• **DATA PROVIDED**
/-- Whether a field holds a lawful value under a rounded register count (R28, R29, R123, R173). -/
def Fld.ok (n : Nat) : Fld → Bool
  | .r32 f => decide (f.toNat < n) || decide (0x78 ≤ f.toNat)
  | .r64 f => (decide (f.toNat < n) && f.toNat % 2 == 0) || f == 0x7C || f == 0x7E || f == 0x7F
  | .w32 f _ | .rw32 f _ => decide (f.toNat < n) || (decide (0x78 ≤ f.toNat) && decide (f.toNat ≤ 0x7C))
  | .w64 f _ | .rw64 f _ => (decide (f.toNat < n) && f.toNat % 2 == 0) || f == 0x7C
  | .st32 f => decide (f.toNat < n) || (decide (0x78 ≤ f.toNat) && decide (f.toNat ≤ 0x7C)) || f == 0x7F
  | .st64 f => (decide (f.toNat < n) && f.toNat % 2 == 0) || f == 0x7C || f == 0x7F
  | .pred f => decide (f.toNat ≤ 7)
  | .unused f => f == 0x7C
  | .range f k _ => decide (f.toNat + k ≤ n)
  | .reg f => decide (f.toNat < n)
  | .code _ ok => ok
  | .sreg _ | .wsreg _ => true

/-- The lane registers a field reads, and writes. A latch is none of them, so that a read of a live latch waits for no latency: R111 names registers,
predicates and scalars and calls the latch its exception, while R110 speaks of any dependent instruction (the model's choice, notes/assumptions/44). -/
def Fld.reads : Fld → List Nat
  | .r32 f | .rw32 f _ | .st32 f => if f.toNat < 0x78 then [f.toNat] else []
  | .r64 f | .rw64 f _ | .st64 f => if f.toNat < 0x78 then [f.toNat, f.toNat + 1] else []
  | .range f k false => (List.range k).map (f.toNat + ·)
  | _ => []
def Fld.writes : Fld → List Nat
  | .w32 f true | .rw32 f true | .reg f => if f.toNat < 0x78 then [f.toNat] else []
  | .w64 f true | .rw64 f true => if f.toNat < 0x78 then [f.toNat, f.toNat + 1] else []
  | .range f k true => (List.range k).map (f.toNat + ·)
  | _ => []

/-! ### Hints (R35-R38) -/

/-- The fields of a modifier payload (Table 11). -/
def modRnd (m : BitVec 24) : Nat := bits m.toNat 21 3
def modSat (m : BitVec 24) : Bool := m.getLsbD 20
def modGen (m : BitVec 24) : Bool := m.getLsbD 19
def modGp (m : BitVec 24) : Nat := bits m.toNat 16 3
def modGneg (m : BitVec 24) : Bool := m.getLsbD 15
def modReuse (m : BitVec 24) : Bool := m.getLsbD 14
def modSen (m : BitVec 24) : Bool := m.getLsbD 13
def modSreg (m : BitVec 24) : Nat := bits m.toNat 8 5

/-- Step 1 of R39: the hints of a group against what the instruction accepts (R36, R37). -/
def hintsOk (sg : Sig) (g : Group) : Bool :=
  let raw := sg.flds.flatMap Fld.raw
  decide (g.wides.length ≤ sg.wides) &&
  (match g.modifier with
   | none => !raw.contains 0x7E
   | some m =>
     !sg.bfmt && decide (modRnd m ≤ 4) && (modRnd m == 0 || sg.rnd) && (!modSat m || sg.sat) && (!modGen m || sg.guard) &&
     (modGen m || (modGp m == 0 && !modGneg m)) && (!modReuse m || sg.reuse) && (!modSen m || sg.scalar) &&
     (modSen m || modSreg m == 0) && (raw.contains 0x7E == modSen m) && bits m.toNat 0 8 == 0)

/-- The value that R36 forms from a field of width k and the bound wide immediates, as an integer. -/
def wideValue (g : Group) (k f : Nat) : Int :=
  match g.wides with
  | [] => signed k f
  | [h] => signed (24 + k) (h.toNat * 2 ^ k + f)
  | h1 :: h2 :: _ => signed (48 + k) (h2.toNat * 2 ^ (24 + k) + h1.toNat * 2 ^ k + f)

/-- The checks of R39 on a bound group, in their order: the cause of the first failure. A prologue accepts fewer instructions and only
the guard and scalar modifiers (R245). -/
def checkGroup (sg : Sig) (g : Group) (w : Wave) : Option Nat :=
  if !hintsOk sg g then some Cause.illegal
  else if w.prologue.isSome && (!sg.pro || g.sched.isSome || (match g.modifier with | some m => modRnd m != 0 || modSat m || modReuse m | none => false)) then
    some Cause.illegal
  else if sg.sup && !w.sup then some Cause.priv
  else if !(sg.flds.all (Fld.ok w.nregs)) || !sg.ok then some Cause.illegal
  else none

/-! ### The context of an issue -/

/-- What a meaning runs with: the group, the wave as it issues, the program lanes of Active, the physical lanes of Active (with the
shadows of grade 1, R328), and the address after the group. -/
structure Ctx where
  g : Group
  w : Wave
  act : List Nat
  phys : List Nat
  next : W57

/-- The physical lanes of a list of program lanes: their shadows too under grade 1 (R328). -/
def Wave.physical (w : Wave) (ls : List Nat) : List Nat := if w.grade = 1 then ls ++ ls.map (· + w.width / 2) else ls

• **ABOUT THIS TASK**
Your task is to extract all of the records exactly.

• **SOLVED EXERCISE**
/-- Whether a field holds a lawful value under a rounded register count (R28, R29, R123, R173). -/
def Fld.ok (n : Nat) : Fld → Bool
  | .r32 f => decide (f.toNat < n) || decide (0x78 ≤ f.toNat)
  | .r64 f => (decide (f.toNat < n) && f.toNat % 2 == 0) || f == 0x7C || f == 0x7E || f == 0x7F
  | .w32 f _ | .rw32 f _ => decide (f.toNat < n) || (decide (0x78 ≤ f.toNat) && decide (f.toNat ≤ 0x7C))
  | .w64 f _ | .rw64 f _ => (decide (f.toNat < n) && f.toNat % 2 == 0) || f == 0x7C
  | .st32 f => decide (f.toNat < n) || (decide (0x78 ≤ f.toNat) && decide (f.toNat ≤ 0x7C)) || f == 0x7F
  | .st64 f => (decide (f.toNat < n) && f.toNat % 2 == 0) || f == 0x7C || f == 0x7F
  | .pred f => decide (f.toNat ≤ 7)
  | .unused f => f == 0x7C
  | .range f k _ => decide (f.toNat + k ≤ n)
  | .reg f => decide (f.toNat < n)
  | .code _ ok => ok
  | .sreg _ | .wsreg _ => true

/-- The lane registers a field reads, and writes. A latch is none of them, so that a read of a live latch waits for no latency: R111 names registers,
predicates and scalars and calls the latch its exception, while R110 speaks of any dependent instruction (the model's choice, notes/assumptions/44). -/
def Fld.reads : Fld → List Nat
  | .r32 f | .rw32 f _ | .st32 f => if f.toNat < 0x78 then [f.toNat] else []
  | .r64 f | .rw64 f _ | .st64 f => if f.toNat < 0x78 then [f.toNat, f.toNat + 1] else []
  | .range f k false => (List.range k).map (f.toNat + ·)
  | _ => []
def Fld.writes : Fld → List Nat
  | .w32 f true | .rw32 f true | .reg f => if f.toNat < 0x78 then [f.toNat] else []
  | .w64 f true | .rw64 f true => if f.toNat < 0x78 then [f.toNat, f.toNat + 1] else []
  | .range f k true => (List.range k).map (f.toNat + ·)
  | _ => []

/-! ### Hints (R35-R38) -/

/-- The fields of a modifier payload (Table 11). -/
def modRnd (m : BitVec 24) : Nat := bits m.toNat 21 3
def modSat (m : BitVec 24) : Bool := m.getLsbD 20
def modGen (m : BitVec 24) : Bool := m.getLsbD 19
def modGp (m : BitVec 24) : Nat := bits m.toNat 16 3
def modGneg (m : BitVec 24) : Bool := m.getLsbD 15
def modReuse (m : BitVec 24) : Bool := m.getLsbD 14
def modSen (m : BitVec 24) : Bool := m.getLsbD 13
def modSreg (m : BitVec 24) : Nat := bits m.toNat 8 5

/-- Step 1 of R39: the hints of a group against what the instruction accepts (R36, R37). -/
def hintsOk (sg : Sig) (g : Group) : Bool :=
  let raw := sg.flds.flatMap Fld.raw
  decide (g.wides.length ≤ sg.wides) &&
  (match g.modifier with
   | none => !raw.contains 0x7E
   | some m =>
     !sg.bfmt && decide (modRnd m ≤ 4) && (modRnd m == 0 || sg.rnd) && (!modSat m || sg.sat) && (!modGen m || sg.guard) &&
     (modGen m || (modGp m == 0 && !modGneg m)) && (!modReuse m || sg.reuse) && (!modSen m || sg.scalar) &&
     (modSen m || modSreg m == 0) && (raw.contains 0x7E == modSen m) && bits m.toNat 0 8 == 0)

/-- The value that R36 forms from a field of width k and the bound wide immediates, as an integer. -/
def wideValue (g : Group) (k f : Nat) : Int :=
  match g.wides with
  | [] => signed k f
  | [h] => signed (24 + k) (h.toNat * 2 ^ k + f)
  | h1 :: h2 :: _ => signed (48 + k) (h2.toNat * 2 ^ (24 + k) + h1.toNat * 2 ^ k + f)

/-- The checks of R39 on a bound group, in their order: the cause of the first failure. A prologue accepts fewer instructions and only
the guard and scalar modifiers (R245). -/
def checkGroup (sg : Sig) (g : Group) (w : Wave) : Option Nat :=
  if !hintsOk sg g then some Cause.illegal
  else if w.prologue.isSome && (!sg.pro || g.sched.isSome || (match g.modifier with | some m => modRnd m != 0 || modSat m || modReuse m | none => false)) then
    some Cause.illegal
  else if sg.sup && !w.sup then some Cause.priv
  else if !(sg.flds.all (Fld.ok w.nregs)) || !sg.ok then some Cause.illegal
  else none

/-! ### The context of an issue -/

/-- What a meaning runs with: the group, the wave as it issues, the program lanes of Active, the physical lanes of Active (with the
shadows of grade 1, R328), and the address after the group. -/
structure Ctx where
  g : Group
  w : Wave
  act : List Nat
  phys : List Nat
  next : W57

/-- The physical lanes of a list of program lanes: their shadows too under grade 1 (R328). -/
def Wave.physical (w : Wave) (ls : List Nat) : List Nat := if w.grade = 1 then ls ++ ls.map (· + w.width / 2) else ls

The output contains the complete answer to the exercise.